Once the line with "(containerOf c) = 0 := by" is found in the entries below, repeat it and each following line exactly, up to and including the line with "simp [symbolOf, Char.ofNat_toNat]". Add no other lines.

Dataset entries
+++

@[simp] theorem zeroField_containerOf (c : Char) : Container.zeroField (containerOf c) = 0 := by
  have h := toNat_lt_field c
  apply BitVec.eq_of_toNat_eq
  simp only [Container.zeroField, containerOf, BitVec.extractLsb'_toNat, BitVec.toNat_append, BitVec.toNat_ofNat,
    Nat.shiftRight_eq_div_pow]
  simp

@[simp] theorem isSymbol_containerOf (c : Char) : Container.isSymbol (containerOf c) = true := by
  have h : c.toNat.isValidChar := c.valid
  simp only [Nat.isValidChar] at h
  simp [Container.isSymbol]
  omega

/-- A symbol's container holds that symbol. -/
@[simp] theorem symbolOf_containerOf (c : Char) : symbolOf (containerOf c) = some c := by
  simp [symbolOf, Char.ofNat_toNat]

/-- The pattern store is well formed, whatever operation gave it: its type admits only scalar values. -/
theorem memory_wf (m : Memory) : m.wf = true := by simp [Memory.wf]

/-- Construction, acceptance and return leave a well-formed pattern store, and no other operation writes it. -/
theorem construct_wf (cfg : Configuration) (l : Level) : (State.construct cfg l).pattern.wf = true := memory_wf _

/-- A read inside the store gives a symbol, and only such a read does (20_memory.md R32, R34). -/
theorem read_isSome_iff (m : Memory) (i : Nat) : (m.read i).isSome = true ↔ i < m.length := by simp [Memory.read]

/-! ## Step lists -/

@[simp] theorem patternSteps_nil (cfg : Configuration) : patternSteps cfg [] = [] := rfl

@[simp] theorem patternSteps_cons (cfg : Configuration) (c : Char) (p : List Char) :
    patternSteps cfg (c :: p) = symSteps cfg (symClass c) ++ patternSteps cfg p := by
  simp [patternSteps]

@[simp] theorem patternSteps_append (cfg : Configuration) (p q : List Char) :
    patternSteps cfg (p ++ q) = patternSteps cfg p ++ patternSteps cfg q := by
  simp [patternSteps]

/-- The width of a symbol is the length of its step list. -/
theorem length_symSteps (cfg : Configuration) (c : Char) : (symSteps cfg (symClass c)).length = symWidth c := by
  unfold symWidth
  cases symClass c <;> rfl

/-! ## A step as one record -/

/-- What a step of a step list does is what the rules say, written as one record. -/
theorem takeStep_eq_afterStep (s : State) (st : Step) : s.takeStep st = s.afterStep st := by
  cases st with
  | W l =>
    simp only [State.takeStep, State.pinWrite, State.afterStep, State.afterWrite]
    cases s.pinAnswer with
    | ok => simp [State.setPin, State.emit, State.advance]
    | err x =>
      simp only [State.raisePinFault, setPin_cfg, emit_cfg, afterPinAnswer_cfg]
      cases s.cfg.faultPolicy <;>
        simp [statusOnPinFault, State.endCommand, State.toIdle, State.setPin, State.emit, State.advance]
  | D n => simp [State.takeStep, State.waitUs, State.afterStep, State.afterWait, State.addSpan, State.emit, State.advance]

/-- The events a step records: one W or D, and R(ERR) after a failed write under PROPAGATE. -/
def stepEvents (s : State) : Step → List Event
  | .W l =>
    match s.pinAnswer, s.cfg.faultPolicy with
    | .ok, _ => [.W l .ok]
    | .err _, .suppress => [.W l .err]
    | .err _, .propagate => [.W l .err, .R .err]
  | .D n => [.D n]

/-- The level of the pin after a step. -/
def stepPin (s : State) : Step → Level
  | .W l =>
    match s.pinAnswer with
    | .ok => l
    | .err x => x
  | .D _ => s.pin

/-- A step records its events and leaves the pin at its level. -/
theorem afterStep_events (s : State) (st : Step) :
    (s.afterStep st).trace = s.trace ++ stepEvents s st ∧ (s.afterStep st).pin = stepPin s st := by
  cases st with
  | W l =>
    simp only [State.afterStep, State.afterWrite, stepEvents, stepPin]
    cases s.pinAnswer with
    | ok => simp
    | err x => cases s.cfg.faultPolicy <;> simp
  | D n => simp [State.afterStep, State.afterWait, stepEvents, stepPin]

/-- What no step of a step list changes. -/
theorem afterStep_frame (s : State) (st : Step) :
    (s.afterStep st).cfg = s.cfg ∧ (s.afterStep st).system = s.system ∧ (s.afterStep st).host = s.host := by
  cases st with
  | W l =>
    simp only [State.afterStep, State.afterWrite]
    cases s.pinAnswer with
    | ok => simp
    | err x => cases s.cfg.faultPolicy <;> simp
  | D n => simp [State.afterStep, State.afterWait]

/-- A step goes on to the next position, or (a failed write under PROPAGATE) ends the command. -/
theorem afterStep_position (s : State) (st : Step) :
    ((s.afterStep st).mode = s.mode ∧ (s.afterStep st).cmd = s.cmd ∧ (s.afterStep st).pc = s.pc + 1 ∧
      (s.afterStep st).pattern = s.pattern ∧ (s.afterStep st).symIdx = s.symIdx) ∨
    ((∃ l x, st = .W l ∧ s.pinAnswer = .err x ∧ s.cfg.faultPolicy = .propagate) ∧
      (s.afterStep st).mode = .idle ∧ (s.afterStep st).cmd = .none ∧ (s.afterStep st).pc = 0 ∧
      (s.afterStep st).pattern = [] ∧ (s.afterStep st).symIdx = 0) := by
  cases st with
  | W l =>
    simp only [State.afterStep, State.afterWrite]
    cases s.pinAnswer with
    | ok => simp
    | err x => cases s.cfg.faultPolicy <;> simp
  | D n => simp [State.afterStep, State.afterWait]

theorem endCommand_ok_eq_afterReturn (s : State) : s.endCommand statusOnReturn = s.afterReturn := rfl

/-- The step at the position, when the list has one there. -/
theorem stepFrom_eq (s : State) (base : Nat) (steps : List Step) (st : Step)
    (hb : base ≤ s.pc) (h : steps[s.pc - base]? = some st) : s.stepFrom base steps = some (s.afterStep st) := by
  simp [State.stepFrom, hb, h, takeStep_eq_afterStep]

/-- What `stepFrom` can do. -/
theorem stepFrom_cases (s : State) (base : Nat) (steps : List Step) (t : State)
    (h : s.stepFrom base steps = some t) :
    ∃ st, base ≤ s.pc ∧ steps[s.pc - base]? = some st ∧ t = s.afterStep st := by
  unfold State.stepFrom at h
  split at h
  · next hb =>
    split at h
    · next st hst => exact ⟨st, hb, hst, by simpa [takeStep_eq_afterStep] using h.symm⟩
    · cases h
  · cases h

+++

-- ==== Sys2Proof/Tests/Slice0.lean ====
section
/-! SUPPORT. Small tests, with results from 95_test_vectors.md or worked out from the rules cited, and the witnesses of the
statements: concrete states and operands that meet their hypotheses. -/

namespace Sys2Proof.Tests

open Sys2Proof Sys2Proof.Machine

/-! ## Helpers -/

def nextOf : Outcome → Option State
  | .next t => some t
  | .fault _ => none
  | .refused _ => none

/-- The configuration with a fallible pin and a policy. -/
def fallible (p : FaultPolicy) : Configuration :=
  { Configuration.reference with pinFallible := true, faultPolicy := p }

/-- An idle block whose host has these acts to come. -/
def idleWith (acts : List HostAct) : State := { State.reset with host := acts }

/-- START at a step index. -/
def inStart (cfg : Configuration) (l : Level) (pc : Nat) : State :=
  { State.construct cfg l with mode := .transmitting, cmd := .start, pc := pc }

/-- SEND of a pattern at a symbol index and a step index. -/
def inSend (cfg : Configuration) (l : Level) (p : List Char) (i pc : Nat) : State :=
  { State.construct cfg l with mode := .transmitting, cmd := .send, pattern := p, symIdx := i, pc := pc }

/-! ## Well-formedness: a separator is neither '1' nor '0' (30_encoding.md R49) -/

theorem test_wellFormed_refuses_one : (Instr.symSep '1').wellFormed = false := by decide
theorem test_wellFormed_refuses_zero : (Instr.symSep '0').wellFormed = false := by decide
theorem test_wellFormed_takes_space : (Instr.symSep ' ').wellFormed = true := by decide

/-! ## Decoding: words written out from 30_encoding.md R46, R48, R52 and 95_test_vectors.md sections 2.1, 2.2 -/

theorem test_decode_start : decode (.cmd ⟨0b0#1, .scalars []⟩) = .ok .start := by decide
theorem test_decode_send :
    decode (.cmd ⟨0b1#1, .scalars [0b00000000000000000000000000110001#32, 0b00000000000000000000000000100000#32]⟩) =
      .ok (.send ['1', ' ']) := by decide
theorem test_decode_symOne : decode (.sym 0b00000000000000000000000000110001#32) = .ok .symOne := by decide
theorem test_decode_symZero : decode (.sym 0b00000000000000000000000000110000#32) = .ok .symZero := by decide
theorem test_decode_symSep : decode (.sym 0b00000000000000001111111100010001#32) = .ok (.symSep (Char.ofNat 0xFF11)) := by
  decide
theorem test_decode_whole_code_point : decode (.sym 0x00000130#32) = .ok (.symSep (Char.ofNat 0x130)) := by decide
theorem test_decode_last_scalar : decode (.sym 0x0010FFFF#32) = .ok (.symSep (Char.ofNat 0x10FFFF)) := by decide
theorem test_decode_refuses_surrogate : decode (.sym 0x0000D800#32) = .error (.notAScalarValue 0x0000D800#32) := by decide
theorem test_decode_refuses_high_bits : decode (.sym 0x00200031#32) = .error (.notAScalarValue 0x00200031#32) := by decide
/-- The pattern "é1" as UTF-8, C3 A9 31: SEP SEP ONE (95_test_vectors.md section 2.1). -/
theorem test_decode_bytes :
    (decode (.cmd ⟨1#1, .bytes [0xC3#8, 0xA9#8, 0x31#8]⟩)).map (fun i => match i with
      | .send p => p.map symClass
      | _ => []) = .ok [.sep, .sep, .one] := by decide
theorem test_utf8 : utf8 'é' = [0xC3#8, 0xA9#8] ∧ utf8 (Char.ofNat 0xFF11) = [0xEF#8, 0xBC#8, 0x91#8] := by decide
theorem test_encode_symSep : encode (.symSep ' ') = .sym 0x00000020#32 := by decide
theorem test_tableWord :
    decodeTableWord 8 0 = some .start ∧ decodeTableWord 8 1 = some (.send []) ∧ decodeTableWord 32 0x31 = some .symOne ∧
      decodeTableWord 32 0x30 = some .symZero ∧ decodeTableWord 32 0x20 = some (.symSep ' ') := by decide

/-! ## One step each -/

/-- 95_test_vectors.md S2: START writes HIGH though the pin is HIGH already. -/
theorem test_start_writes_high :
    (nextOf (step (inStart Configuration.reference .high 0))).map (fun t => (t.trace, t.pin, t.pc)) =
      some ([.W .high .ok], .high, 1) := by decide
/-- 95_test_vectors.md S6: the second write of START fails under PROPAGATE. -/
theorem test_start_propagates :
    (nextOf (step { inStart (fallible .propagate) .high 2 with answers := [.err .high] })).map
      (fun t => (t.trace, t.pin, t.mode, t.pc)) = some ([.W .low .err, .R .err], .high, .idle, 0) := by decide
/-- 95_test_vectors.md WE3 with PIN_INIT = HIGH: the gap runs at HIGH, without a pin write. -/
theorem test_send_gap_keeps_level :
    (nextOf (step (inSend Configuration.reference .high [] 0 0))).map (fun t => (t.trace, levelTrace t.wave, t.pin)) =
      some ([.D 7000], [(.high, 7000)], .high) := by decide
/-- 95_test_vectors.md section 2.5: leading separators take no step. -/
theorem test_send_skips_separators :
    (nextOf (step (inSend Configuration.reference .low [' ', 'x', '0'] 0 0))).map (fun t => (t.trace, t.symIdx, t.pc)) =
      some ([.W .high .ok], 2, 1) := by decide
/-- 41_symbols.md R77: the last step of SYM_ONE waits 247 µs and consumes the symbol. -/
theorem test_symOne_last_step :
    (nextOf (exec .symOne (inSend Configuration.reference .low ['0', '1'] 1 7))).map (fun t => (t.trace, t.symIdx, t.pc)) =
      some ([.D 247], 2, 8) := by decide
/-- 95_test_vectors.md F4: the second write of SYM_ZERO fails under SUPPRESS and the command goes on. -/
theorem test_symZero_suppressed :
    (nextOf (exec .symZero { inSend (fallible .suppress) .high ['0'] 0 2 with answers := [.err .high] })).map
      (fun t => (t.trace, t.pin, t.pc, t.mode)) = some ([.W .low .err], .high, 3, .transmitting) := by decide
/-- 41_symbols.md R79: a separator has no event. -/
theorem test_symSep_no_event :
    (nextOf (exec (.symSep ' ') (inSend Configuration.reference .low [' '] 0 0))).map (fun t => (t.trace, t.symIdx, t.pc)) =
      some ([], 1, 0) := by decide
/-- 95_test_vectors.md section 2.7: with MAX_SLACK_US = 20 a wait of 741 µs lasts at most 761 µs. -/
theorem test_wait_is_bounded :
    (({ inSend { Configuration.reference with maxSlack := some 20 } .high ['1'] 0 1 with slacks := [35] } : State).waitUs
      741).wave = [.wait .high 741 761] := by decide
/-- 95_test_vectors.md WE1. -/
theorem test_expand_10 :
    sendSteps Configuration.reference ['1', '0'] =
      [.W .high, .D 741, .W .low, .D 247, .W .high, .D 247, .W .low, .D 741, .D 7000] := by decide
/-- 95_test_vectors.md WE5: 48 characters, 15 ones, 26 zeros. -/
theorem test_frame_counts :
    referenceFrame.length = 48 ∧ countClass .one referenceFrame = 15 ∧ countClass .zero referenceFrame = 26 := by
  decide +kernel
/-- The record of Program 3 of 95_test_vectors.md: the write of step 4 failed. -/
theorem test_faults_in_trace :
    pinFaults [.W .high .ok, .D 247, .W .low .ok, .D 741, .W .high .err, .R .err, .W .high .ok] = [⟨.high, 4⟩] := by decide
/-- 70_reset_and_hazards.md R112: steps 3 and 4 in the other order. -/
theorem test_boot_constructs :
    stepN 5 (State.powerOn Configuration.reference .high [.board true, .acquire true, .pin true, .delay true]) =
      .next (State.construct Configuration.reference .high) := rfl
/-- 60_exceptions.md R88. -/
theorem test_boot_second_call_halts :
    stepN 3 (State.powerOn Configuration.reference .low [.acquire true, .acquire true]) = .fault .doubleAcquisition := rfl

+++

**Written answer**
@[simp] theorem zeroField_containerOf (c : Char) : Container.zeroField (containerOf c) = 0 := by
  have h := toNat_lt_field c
  apply BitVec.eq_of_toNat_eq
  simp only [Container.zeroField, containerOf, BitVec.extractLsb'_toNat, BitVec.toNat_append, BitVec.toNat_ofNat,
    Nat.shiftRight_eq_div_pow]
  simp

@[simp] theorem isSymbol_containerOf (c : Char) : Container.isSymbol (containerOf c) = true := by
  have h : c.toNat.isValidChar := c.valid
  simp only [Nat.isValidChar] at h
  simp [Container.isSymbol]
  omega

/-- A symbol's container holds that symbol. -/
@[simp] theorem symbolOf_containerOf (c : Char) : symbolOf (containerOf c) = some c := by
  simp [symbolOf, Char.ofNat_toNat]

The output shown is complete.